You're probably right about needing the dogs, it does seem like they are everywhere in the Huntsville Alabama area.  Craigsl.  always has pups for sale for around $75-100. I already have a bernese mt dog that costs a fortune to feed, so I'm not to keen on having to feed another big dog or two.  All the cheap dog food is ground corn based and Teddy can inhale a  a $30 20 lb bag of the better quality food  in a work week.


----------



## CritterZone (Sep 1, 2013)

We have a lot of coyotes around here and we have not lost any sheep or chickens to them yet and we don't have any dedicated LGD's (we do have a cattle dog and a german shorthair).  We never hesitate to shoot at the coyotes when we see them, so they tend to stay away from the barn.


----------



## Bo Peep Soays (Jun 20, 2018)

I would suggest getting Soay sheep. They take down coyotes (I've seen them do it), they shed their wool (good for using), are born with short tails so no docking, and eradicate poison ivy, poison oak, or anything in reach. Small, easy to handle, and cute as a button.


----------



## Donna R. Raybon (Jun 21, 2018)

Coyotes here take cows when they are down calving and young calves.  Black vultures do too.  And coyotes climb like a cat so please do not rely on fence!  When. Llama were high dollar and I was raising LGD , sold a lot of dogs to protect llamas.


----------



## Granny Heeney (Nov 13, 2018)

Bo Peep Soays said:


> I would suggest getting Soay sheep. They take down coyotes (I've seen them do it), they shed their wool (good for using), are born with short tails so no docking, and eradicate poison ivy, poison oak, or anything in reach. Small, easy to handle, and cute as a button.
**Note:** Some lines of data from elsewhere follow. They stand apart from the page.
-- ==== Sys2Proof/Safety.lean ====
section
/-! DEFINITION. Safety.lean: what counts as a legal state of the Q480, rule by rule. Each structure is a condition that the
spec says holds at the end of every step, in the terms the claims use. -/

namespace Sys2Proof.Safety
open Sys2Proof.Machine

/-- Every addressed memory is in canonical form. -/
structure MemoriesCanonical (s : State) : Prop where
  target : Memory.wf Config.porLevel s.image.target = true
  latch : Memory.wf Config.porLevel s.image.latch = true
  shown : Memory.wf Config.porLevel s.image.shown = true
  pattern : Memory.wf Config.porByte s.tiles.pattern = true
  ram : Memory.wf Config.porByte s.wave.ram = true

/-- The geometry is legal (R44), the window is a valid rectangle of the active area and the cursor lies inside the window
(R47). -/
structure WriterLegal (s : State) : Prop where
  widthMultiple : s.image.width % 16 = 0
  widthRange : 16 ≤ s.image.width ∧ s.image.width ≤ 480
  heightMultiple : s.image.height % 16 = 0
  heightRange : 16 ≤ s.image.height ∧ s.image.height ≤ 320
  window : s.writer.window.Valid s.image.width s.image.height
  cursor : s.writer.window.Holds s.writer.cx s.writer.cy

/-- Byte `n` of pattern memory belongs to the tile (Table 4-1). -/
def tileHolds (t : Tile) (n : Nat) : Prop := t.base ≤ n ∧ n < t.base + t.size

/-- The tile directory (R64): sixteen slots, every valid record within Table 4-1 and inside pattern memory, no byte shared
by two valid slots. -/
structure DirectoryLegal (s : State) : Prop where
  slots : s.tiles.slots.length = 16
  records : ∀ t, some t ∈ s.tiles.slots →
    1 ≤ t.width ∧ t.width ≤ 64 ∧ 1 ≤ t.height ∧ t.height ≤ 64 ∧ t.base + t.size ≤ 4096
  disjoint : ∀ (i j : Nat) (a b : Tile), i ≠ j → s.tiles.slots[i]? = some (some a) → s.tiles.slots[j]? = some (some b) →
    ∀ n, ¬ (tileHolds a n ∧ tileHolds b n)

/-- While SEALED the snapshot describes the RAM exactly and the RAM holds a valid image (R76, R89). -/
structure TableSealedRight (s : State) : Prop where
  snapshot : ∀ t, s.wave.table = some t → t = snapshotOf s.wave.ram
  valid : s.wave.table.isSome = true → sealReason s.wave.ram = 0

/-- The four conditions of R96. -/
structure LanesLegal (s : State) : Prop where
  disjoint : ∀ j k a b, j ≠ k → s.sched.lanes.get j = some a → s.sched.lanes.get k = some b →
    ∀ x y, ¬ (a.job.region.Holds x y ∧ b.job.region.Holds x y)
  states : s.sched.lanes.anyActive = true →
    s.sched.state = .running ∨ s.sched.state = .quiescing ∨ s.sched.state = .parking
  driven : s.sched.lanes.anyActive = true → s.wave.table.isSome = true ∧ s.supply.rail = .ready
  fault : s.supply.rail = .fault → s.sched.state = .holding

/-- The tickets of all jobs, queued then active. -/
def allTickets (c : Sched) : List Byte := c.queue.map (fun j => j.ticket) ++ c.lanes.active.map fun a => a.job.ticket

/-- At most eight queued jobs (R96), no ticket held twice, no ticket 0 (R95). -/
structure TicketsLegal (s : State) : Prop where
  depth : s.sched.queue.length ≤ 8
  next : s.sched.nextTicket ≠ 0#8
  distinct : (allTickets s.sched).Nodup
  nonzero : 0#8 ∉ allTickets s.sched

/-- Every job's region is a valid rectangle of the active area, and while SEALED every queued job's mode is below M
(Table 6-1, R90, R97). -/
structure JobsLegal (s : State) : Prop where
  queued : ∀ j ∈ s.sched.queue, j.region.Valid s.image.width s.image.height
  active : ∀ a ∈ s.sched.lanes.active, a.job.region.Valid s.image.width s.image.height
  modes : ∀ t, s.wave.table = some t → ∀ j ∈ s.sched.queue, j.mode < t.modes
  marks : s.sched.marks.length = (s.image.width / 16) * (s.image.height / 16)

/-- The sum of the frame counts of phases 0 to `p` of a sequence (R80). -/
def framesUpTo (ram : List Host.Cell) (t : Snapshot) (mode band p : Nat) : Nat :=
  ((List.range (p + 1)).map fun q => frameCountOf ram t mode band q).sum

/-- Where an ACTIVE job stands in its sequence (R129): its mode, band and phase exist, it has 1..255 frames remaining, and
its running frame total is the frames it has driven. -/
structure JobOnCourse (ram : List Host.Cell) (t : Snapshot) (a : ActiveJob) : Prop where
  mode : a.effMode < t.modes
  band : a.band < t.bands
  phase : a.phase < phaseCount ram t a.effMode a.band
  phaseLimit : a.phase ≤ 23
  remaining : 1 ≤ a.remaining ∧ a.remaining ≤ 255
  total : a.total + a.remaining = framesUpTo ram t a.effMode a.band a.phase

/-- Every ACTIVE job is on course (R129). -/
def JobsOnCourse (s : State) : Prop :=
  ∀ t k a, s.wave.table = some t → s.sched.lanes.get k = some a → JobOnCourse s.wave.ram t a

/-- The power request stands only while its condition holds (R106). -/
def RequestJustified (s : State) : Prop := s.sched.powerRequest = true → s.powerCondition = true

/-- The temperature lies in −40..100 (R134), a sensor fault makes it invalid (R136), BAND is the one that R137 derives from
the table and the temperature. -/
structure MonitorLegal (s : State) : Prop where
  range : ∀ t, s.temp.temperature = some t → -40 ≤ t ∧ t ≤ 100
  fault : s.temp.sensorFault = true → s.temp.temperature = none
  band : s.temp.band = bandOf s.wave.table s.temp.temperature

/-- Only the count of the present rail state runs (R139), FAULT_KIND is NONE exactly outside FAULT (R144), FAULT_COUNT is
0..255. -/
structure SupplyLegal (s : State) : Prop where
  ramp : s.supply.rail ≠ .ramping → s.supply.rampCount = 0
  hold : s.supply.rail ≠ .ready → s.supply.holdCount = 0
  drain : s.supply.rail ≠ .draining → s.supply.drainCount = 0
  kind : s.supply.rail = .fault ↔ s.supply.faultKind ≠ .none
  count : s.supply.faultCount ≤ 255

/-- The sequence numbers of the records held are consecutive and end before the counter (R153, R155). -/
def seqsFrom (n : Byte) : List JournalRecord → Prop
  | [] => True
  | r :: rs => r.seq = n ∧ seqsFrom (n + 1#8) rs

/-- The journal holds 0..16 records (R153) whose sequence numbers are consecutive up to the counter (R155); the lost count
is 0..255. -/
structure JournalLegal (s : State) : Prop where
  size : s.events.journal.length ≤ 16
  seqs : seqsFrom (s.events.nextSeq - BitVec.ofNat 8 s.events.journal.length) s.events.journal
  lost : s.events.lost ≤ 255

/-- Every stored parameter holds a value Table 2-3 allows (R38, R39), and the wake count runs exactly while WAKE_MODE bits
1:0 are 1 or 2 (R161, R162). -/
structure ParametersLegal (s : State) : Prop where
  frameRate : paramValueOk 0x03#8 s.params.frameRate = true
  rampLimit : paramValueOk 0x04#8 s.params.rampLimit = true
  drainLimit : paramValueOk 0x05#8 s.params.drainLimit = true
  sensorSelect : paramValueOk 0x07#8 s.params.sensorSelect = true
  samplePeriod : paramValueOk 0x08#8 s.params.samplePeriod = true
  linkPolicy : paramValueOk 0x11#8 s.params.linkPolicy = true
  tempOverride : paramValueOk 0x12#8 s.params.tempOverride = true
  wakeInterval : paramValueOk 0x13#8 s.params.wakeInterval = true
  wakeMode : paramValueOk 0x14#8 s.params.wakeMode = true
  wakeRuns : s.time.wakeCount.isSome = true ↔ s.params.wakeModeBits ≠ 0#2
  wakeCount : ∀ n, s.time.wakeCount = some n → 1 ≤ n ∧ n ≤ 65535

/-- While armed, the watchdog's period is 8..65535 and its count reads between 1 and the period (R163, R165). -/
def WatchdogLegal (s : State) : Prop :=
  s.time.armed = true → 8 ≤ s.time.period ∧ s.time.period ≤ 65535 ∧ 1 ≤ s.time.count ∧ s.time.count ≤ s.time.period

/-- What holds in Hibernate (R166, R167, R168), that the WAKE edge latch and the cause set belong to Hibernate (R169), and that
no step is pending during a reset (R29, R171). -/
structure HibernateLegal (s : State) : Prop where
  quiet : s.time.power = .hibernate →
    (s.sched.state = .halted ∨ s.sched.state = .holding) ∧ s.sched.queue = [] ∧ s.sched.lanes.anyActive = false ∧
      (s.supply.rail = .off ∨ s.supply.rail = .fault) ∧ s.link.intake = [] ∧ s.sched.powerRequest = false
  noReset : s.time.power = .hibernate → s.resetUnit.inProgress = none
  causes : s.time.causes.any = true → s.time.power = .hibernate
  edge : s.time.wakeEdge = true → s.time.power = .hibernate
  boundary : s.time.power = .hibernate → s.arbiter.boundary = false
  discarded : s.resetUnit.inProgress ≠ none →
    s.arbiter.reports = [] ∧ s.arbiter.ticks = 0 ∧ s.arbiter.boundary = false

/-- The intake holds 0..4 entries (R13), each of a known opcode with an allowed payload length (R30); LINK_ERRORS is
0..255 (R23); no Fetch is in flight while the port waits for the end of a forgotten transaction or is held by a reset (R2,
R24); SDO is undriven in Hibernate and during a wake (R22). -/
structure LinkLegal (s : State) : Prop where
  size : s.link.intake.length ≤ 4
  entries : ∀ e ∈ s.link.intake, e.opcode ≠ fetchOpcode ∧ allowedLength e.opcode e.payload.length = true
  errors : s.link.linkErrors ≤ 255
  forgotten : s.link.forgotten = true → s.link.openFetch = none
  held : s.stepsRun = false → s.link.openFetch = none
  asleep : s.time.power = .hibernate → s.sdoDriven = false

end Sys2Proof.Safety
end

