-- ==== Sys2Proof/Certificates/Slice0/Obligations.lean ====
section
/-! DEFINITION. Certificates/Slice0/Obligations.lean: the statements for the provers, chapter by chapter, with the few
terms they share (namespace Sys2Proof.Claims). -/

namespace Sys2Proof.Claims
open Sys2Proof.Machine Sys2Proof.Safety

/-- The end of a command step with outcome `o` and response payload `payload`, from the state `s` in which the
command's own effects stand (R13, R20, R21, R30, R32, R34, R36): the command's entry, if it is at the head of the intake
(`own`), leaves it; a query writes the response buffer, sets RESP_NEW and outdates a Fetch in flight; the Guard latch is
armed only by Guard C3H; REFUSED and, for a refused command, LAST_OUTCOME; then what every step ends with (`endStep`). -/
def commandEndOf (own : Bool) (c : Instr) (o : OutcomeCode) (payload : List Byte) (s : State) : State :=
  endStep
    { s with
      link :=
        { s.link with
          intake := if own then s.link.intake.drop 1 else s.link.intake
          resp :=
            if isQuery (opcodeOf c) then ⟨s.link.resp.seq + 1#8, opcodeOf c, o.code, payload⟩ else s.link.resp
          respNew := isQuery (opcodeOf c) || s.link.respNew
          openFetch :=
            if isQuery (opcodeOf c) then s.link.openFetch.map fun f => { f with current := false }
            else s.link.openFetch }
      executor :=
        { guardLatch := decide (c = .guard 0xC3#8)
          refused := decide (o ≠ .ok)
          lastOutcome := if o = .ok then s.executor.lastOutcome else opcodeOf c ++ o.code } }

/-- The same for a command in whose step nothing reaches the port. -/
def commandEnd (c : Instr) (o : OutcomeCode) (payload : List Byte) (s : State) : State :=
  commandEndOf (ownsHead c s) c o payload s

/-- What reaches the port while the command's step runs (R15). -/
def arrivedIn (c : Instr) : List Arrival :=
  match c with
  | .getParameter n => n.arrived
  | .acknowledgeEvents mask => mask.arrived
  | .enterHibernate m => m.arrived
  | _ => []

/-- The first name in the list whose condition holds. -/
def firstOf {α : Type} : List (Bool × α) → Option α
  | [] => none
  | (b, x) :: rest => if b then some x else firstOf rest

/-- The seven tests of R6 in their fixed order, for a transaction that is not a Fetch: `a` its address byte, `rest` the
complete bytes after it, `stray` whether bits of an incomplete byte came (R7 to R10). -/
def linkTests (s : State) (a : Byte) (rest : List Byte) (stray : Bool) : List (Bool × LinkResult) :=
  let chk := a.getLsbD 3
  let opcode := rest.getD 0 0#8
  let len := (rest.getD 1 0#8).toNat
  let expected := 3 + len + (if chk then 1 else 0)
  [ (decide (a.extractLsb' 0 3 ≠ 5#3), .framing),
    (decide (rest.length + 1 < 3) || decide (rest.length + 1 < expected) || stray, .truncated),
    (decide (250 < len) || (knownOpcode opcode && !allowedLength opcode len) || decide (expected < rest.length + 1),
      .length),
    (chk && decide (rest.getD (2 + len) 0#8 ≠ crc8 (a :: rest.take (2 + len))), .check),
    ((!chk && s.params.linkPolicy.getLsbD 0) || (decide (a.extractLsb' 4 4 = 15#4) && isQuery opcode), .policy),
    (decide (4 ≤ s.link.intake.length), .overrun),
    (!knownOpcode opcode, .opcode) ]

/-- The tests of a Fetch header, in order (R17). -/
def fetchTests (s : State) (a len check : Byte) : List (Bool × LinkResult) :=
  [ (decide (a.extractLsb' 0 3 ≠ 5#3), .framing),
    (decide (len ≠ 0#8), .length),
    (a.getLsbD 3 && decide (check ≠ crc8 [a, 0#8, len]), .check),
    ((!a.getLsbD 3 && s.params.linkPolicy.getLsbD 0) || decide (a.extractLsb' 4 4 = 15#4), .policy) ]

/-- The transaction concerns this Q480: its unit address field is the strapped one, or 15 (R3). -/
def concerns (s : State) (a : Byte) : Prop :=
  a.extractLsb' 4 4 = 0#1 ++ s.link.unitAddr ∨ a.extractLsb' 4 4 = 15#4

/-- The four effects of a link failure (R11, R23): nothing enters the intake, LINK_ERRORS one more up to 255, LINK_ERR
(flag bit 9), LAST_LINK_RESULT. SDO drove nothing. -/
def linkFailure (r : LinkResult) (s : State) : State :=
  { s with
    link :=
      { s.link with
        lastResult := r
        linkErrors := if s.link.linkErrors < 255 then s.link.linkErrors + 1 else s.link.linkErrors
        openFetch := none
        fetchOut := [] }
    events := { s.events with flags := s.events.flags ||| 0x0200#16 } }

/-- The result WOKE (R25): recorded, neither counted nor flagged; while the power state is HIBERNATE it adds cause LINK,
and starts the main oscillator when no wake was in progress (R169). `out`: what SDO had driven (R22). -/
def linkWoke (out : List Byte) (s : State) : State :=
  { s with
    link := { s.link with lastResult := .woke, openFetch := none, fetchOut := out }
    time :=
      if s.time.power = .hibernate then
        { s.time with
          causes := { s.time.causes with link := true }
          oscRunning := true
          oscStable := s.time.causes.any && s.time.oscStable }
      else s.time }

/-- The bytes a passing Fetch delivers, before the FFH that follow (R18, R19, R20). -/
def fetchBytes (checked : Bool) (s : State) : List Byte :=
  let body :=
    [statusByte s, s.link.resp.seq, s.link.resp.opcode, s.link.resp.outcome, BitVec.ofNat 8 s.link.resp.payload.length]
      ++ s.link.resp.payload
  if checked then body ++ [crc8 body] else body

/-- The header of a Fetch has ended and CS# stays low (R17, R18, R25): in Run the decision is made and the snapshot taken; in
Hibernate and during a wake there is no decision. -/
def fetchOpened (s : State) (addr len check : Byte) : State :=
  { s with
    link :=
      { s.link with
        openFetch :=
          some
            { headerLen := if addr.getLsbD 3 then 4 else 3
              decision :=
                if s.time.power = .hibernate then none
                else some ((firstOf (fetchTests s addr len check)).getD .ok)
              snapshot := fetchBytes (addr.getLsbD 3) s
              wholeLen := 5 + s.link.resp.payload.length
              current := true
              cut := none } } }

/-- A served Fetch ends after `k` complete read-out bytes (R12, R18, R21). -/
def fetchServed (bytes : List Byte) (k : Nat) (whole current : Bool) (s : State) : State :=
  { s with
    link :=
      { s.link with
        lastResult := .ok
        respNew := s.link.respNew && !(whole && current)
        openFetch := none
        fetchOut := (bytes ++ List.replicate k 0xFF#8).take k } }

/-- The command that comes out of the intake: what it reads of the sensors and what arrives while it runs are not part
of its entry. -/
def asDecoded (x : SensorInput) (c : Instr) : Instr :=
  match c with
  | .sampleTemperature _ => .sampleTemperature x
  | .getParameter n => .getParameter ⟨n.operand, []⟩
  | .acknowledgeEvents mask => .acknowledgeEvents ⟨mask.operand, []⟩
  | .enterHibernate _ => .enterHibernate ⟨[], 0⟩
  | c => c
I just saw a lamb when I googled, so cute!  :-o  **swoon**  How do you pronounce "Soay?"  The horns on those rams...w00t...will these fellers chase down and pummel a fat, slow, 50 yr old woman who doesn't know much about sheep yet?


----------



## Granny Heeney (Nov 13, 2018)

Upon further investigation  and reading other threads as one member suggested, yikes, am I a catastrophe waiting to happen?  I read in the threads twice that rams are more dangerous than bulls.  :-o


----------